Write out exactly the lines below that run from the one containing "(∃ t, exec (.ldStVx" through the one containing "R10, R30: a", both included, with no other lines.

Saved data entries
|---|

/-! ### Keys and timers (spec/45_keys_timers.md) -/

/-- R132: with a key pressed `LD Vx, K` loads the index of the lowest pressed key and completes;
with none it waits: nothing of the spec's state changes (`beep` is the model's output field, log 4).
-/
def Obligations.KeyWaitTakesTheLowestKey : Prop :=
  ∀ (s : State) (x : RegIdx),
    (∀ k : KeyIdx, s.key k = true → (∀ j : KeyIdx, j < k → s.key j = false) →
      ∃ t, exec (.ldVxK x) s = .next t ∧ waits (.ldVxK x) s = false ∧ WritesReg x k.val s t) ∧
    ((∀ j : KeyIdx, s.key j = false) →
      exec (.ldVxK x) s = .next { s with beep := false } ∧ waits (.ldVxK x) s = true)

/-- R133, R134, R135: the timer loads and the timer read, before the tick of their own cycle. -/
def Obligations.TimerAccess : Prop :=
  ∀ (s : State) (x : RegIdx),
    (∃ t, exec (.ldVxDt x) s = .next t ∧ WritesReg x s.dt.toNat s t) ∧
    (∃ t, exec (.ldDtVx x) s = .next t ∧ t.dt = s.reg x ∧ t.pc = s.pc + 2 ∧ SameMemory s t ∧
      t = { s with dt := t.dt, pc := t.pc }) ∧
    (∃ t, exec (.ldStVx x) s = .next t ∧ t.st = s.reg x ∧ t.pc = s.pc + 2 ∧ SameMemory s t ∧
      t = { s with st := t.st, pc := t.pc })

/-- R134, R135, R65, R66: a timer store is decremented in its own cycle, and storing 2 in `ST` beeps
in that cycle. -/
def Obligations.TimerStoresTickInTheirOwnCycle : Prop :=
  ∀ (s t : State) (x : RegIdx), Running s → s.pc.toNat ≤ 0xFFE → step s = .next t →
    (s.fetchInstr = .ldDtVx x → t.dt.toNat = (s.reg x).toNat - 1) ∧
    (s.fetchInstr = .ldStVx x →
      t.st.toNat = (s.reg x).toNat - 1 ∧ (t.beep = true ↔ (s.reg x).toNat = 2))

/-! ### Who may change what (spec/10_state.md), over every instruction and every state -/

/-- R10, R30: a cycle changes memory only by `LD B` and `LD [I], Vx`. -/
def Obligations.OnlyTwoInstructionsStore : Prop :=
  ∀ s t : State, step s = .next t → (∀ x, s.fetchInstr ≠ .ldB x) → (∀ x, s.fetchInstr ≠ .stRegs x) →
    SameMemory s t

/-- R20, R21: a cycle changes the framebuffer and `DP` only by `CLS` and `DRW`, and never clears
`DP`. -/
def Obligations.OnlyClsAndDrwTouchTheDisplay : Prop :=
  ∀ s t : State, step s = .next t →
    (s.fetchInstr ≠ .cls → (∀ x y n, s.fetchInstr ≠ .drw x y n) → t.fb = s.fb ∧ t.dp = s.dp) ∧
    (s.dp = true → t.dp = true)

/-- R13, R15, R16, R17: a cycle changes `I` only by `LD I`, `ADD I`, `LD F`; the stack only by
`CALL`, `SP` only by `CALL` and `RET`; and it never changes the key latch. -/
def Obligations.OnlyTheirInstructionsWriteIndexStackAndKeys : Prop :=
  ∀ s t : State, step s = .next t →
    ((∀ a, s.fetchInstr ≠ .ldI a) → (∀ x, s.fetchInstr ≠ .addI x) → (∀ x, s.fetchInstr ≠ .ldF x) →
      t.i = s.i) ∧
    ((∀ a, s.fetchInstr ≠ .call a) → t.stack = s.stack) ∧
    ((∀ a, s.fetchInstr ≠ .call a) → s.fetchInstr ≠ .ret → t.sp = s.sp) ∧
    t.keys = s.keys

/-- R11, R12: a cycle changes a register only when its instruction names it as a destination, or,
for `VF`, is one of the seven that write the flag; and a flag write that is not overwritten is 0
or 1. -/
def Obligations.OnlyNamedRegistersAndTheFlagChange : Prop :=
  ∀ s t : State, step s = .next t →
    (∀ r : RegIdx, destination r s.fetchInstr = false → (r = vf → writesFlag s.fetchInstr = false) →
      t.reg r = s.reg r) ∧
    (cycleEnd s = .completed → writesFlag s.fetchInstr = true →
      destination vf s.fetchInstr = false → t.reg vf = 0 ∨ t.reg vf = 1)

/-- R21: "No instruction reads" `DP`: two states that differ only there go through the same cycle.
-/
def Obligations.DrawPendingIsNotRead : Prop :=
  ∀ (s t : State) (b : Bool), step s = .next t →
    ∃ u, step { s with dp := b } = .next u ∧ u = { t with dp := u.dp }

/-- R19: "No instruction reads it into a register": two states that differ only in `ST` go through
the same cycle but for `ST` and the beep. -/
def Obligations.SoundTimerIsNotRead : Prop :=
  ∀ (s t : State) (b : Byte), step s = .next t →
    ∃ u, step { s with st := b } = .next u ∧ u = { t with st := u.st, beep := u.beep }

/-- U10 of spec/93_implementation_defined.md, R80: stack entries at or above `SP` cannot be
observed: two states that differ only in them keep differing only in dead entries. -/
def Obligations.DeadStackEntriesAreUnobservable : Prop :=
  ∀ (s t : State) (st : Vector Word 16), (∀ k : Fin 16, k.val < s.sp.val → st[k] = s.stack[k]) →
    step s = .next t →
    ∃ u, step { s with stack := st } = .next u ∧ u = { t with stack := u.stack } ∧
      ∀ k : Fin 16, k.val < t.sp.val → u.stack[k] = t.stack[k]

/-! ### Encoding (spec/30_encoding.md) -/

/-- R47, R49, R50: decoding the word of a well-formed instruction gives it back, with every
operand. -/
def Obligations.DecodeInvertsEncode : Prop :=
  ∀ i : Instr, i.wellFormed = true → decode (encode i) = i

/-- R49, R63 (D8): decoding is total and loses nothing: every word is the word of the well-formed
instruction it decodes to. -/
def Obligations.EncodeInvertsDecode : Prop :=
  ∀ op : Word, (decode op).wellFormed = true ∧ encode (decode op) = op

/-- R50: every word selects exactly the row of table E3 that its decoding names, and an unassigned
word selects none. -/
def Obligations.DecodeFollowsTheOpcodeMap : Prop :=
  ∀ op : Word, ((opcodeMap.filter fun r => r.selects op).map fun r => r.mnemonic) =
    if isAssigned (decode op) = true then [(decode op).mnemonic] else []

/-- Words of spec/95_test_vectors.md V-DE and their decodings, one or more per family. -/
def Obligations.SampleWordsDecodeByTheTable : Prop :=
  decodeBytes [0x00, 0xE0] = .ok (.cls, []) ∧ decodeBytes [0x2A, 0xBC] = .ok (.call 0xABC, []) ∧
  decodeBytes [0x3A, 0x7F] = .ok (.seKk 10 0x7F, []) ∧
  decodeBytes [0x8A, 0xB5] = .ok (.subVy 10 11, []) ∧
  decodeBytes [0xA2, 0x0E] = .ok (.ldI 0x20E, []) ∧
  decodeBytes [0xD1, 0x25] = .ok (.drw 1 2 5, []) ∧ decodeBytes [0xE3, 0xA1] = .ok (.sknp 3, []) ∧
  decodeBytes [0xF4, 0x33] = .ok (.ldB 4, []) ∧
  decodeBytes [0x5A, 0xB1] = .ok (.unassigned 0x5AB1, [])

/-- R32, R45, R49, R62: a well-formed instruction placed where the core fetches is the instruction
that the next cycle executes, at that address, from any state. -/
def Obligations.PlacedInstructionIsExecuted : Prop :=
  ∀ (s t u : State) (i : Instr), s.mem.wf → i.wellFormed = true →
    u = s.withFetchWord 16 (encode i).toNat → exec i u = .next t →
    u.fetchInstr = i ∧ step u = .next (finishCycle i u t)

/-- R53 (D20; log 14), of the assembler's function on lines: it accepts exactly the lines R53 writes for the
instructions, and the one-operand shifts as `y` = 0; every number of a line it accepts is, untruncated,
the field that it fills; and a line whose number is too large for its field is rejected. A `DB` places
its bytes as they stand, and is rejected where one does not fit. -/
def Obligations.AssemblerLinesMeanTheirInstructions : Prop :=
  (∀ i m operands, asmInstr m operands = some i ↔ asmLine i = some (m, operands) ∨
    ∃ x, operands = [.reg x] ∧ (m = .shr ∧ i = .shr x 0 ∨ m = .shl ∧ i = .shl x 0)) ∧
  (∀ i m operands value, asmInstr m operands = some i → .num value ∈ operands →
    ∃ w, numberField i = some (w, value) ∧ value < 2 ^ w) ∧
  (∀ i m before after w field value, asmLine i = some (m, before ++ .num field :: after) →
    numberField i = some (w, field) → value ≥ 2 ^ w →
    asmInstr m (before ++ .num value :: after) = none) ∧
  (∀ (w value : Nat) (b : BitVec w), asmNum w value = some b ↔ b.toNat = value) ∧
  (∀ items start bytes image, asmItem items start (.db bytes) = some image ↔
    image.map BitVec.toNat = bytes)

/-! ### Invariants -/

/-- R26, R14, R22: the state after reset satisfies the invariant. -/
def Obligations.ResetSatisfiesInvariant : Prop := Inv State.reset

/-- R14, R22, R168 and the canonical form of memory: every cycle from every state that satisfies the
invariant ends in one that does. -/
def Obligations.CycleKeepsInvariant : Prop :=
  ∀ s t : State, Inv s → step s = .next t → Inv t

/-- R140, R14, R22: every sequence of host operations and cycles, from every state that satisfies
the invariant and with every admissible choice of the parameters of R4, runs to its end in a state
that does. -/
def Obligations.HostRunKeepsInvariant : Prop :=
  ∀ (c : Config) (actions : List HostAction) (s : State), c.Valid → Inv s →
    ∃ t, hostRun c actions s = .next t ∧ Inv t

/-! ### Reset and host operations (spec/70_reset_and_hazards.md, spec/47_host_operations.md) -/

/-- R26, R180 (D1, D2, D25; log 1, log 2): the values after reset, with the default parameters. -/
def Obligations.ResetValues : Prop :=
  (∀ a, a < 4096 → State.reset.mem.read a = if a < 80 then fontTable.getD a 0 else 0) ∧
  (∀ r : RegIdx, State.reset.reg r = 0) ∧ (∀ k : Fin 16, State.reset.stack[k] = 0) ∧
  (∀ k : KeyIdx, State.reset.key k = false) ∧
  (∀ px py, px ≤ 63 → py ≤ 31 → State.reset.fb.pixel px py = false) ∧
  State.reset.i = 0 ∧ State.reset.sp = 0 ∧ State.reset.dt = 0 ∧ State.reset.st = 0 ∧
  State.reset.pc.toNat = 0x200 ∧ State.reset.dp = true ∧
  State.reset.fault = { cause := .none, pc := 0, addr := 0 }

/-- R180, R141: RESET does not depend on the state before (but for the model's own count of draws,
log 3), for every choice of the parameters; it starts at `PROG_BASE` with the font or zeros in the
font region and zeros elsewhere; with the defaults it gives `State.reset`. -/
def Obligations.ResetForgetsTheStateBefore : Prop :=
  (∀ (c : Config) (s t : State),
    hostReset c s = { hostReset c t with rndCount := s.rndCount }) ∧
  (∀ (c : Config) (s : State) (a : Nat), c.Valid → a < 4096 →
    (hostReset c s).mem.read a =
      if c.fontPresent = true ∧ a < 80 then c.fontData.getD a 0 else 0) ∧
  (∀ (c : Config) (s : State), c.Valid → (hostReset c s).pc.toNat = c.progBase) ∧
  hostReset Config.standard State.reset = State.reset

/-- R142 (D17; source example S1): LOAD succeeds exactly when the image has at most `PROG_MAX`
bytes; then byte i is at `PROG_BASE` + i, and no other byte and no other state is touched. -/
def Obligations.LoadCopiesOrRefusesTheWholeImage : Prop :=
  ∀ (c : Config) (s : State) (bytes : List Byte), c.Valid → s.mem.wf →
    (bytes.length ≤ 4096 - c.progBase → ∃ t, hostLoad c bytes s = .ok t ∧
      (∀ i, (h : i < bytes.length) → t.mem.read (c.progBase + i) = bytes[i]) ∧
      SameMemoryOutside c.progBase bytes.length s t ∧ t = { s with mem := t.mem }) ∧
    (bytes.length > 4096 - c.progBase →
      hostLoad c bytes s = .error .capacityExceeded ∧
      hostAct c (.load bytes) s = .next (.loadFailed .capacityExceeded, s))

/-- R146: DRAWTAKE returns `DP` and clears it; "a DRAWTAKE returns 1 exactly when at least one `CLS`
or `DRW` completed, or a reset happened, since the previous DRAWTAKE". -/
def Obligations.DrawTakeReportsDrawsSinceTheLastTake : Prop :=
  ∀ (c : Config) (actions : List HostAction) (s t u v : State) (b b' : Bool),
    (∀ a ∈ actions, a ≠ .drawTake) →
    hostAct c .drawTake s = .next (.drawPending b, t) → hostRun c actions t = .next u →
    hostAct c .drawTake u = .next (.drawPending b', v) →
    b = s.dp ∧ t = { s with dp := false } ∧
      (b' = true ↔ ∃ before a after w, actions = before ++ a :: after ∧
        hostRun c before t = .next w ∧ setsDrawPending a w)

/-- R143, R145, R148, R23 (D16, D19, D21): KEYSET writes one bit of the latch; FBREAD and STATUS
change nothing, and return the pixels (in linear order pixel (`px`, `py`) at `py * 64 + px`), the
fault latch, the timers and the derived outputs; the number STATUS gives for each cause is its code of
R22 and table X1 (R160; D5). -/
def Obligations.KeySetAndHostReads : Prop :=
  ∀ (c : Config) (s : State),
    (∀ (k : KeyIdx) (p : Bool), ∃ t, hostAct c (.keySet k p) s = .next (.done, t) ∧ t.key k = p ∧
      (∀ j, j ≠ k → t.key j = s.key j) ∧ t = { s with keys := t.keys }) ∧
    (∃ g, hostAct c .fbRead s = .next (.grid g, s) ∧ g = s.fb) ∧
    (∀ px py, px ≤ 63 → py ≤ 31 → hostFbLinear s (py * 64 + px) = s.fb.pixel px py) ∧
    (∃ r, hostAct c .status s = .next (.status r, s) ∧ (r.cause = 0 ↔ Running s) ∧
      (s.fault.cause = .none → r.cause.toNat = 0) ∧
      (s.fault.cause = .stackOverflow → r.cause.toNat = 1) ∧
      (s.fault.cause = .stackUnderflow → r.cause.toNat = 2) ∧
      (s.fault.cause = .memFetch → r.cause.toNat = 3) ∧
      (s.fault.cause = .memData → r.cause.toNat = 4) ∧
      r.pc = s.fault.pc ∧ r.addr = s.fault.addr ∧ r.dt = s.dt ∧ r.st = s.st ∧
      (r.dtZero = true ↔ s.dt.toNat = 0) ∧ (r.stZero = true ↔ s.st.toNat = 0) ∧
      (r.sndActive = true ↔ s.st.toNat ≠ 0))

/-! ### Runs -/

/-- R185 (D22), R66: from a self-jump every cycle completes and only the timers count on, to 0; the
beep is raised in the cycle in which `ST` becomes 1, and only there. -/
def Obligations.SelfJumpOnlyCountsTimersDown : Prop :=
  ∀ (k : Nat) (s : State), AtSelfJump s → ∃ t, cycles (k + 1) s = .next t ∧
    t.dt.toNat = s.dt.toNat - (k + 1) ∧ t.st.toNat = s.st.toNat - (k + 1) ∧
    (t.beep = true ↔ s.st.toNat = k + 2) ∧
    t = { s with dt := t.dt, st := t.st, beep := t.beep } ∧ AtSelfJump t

|---|

◆ COMPLETED EXERCISE ◆
    (∃ t, exec (.ldStVx x) s = .next t ∧ t.st = s.reg x ∧ t.pc = s.pc + 2 ∧ SameMemory s t ∧
      t = { s with st := t.st, pc := t.pc })

/-- R134, R135, R65, R66: a timer store is decremented in its own cycle, and storing 2 in `ST` beeps
in that cycle. -/
def Obligations.TimerStoresTickInTheirOwnCycle : Prop :=
  ∀ (s t : State) (x : RegIdx), Running s → s.pc.toNat ≤ 0xFFE → step s = .next t →
    (s.fetchInstr = .ldDtVx x → t.dt.toNat = (s.reg x).toNat - 1) ∧
    (s.fetchInstr = .ldStVx x →
      t.st.toNat = (s.reg x).toNat - 1 ∧ (t.beep = true ↔ (s.reg x).toNat = 2))

/-! ### Who may change what (spec/10_state.md), over every instruction and every state -/

/-- R10, R30: a cycle changes memory only by `LD B` and `LD [I], Vx`. -/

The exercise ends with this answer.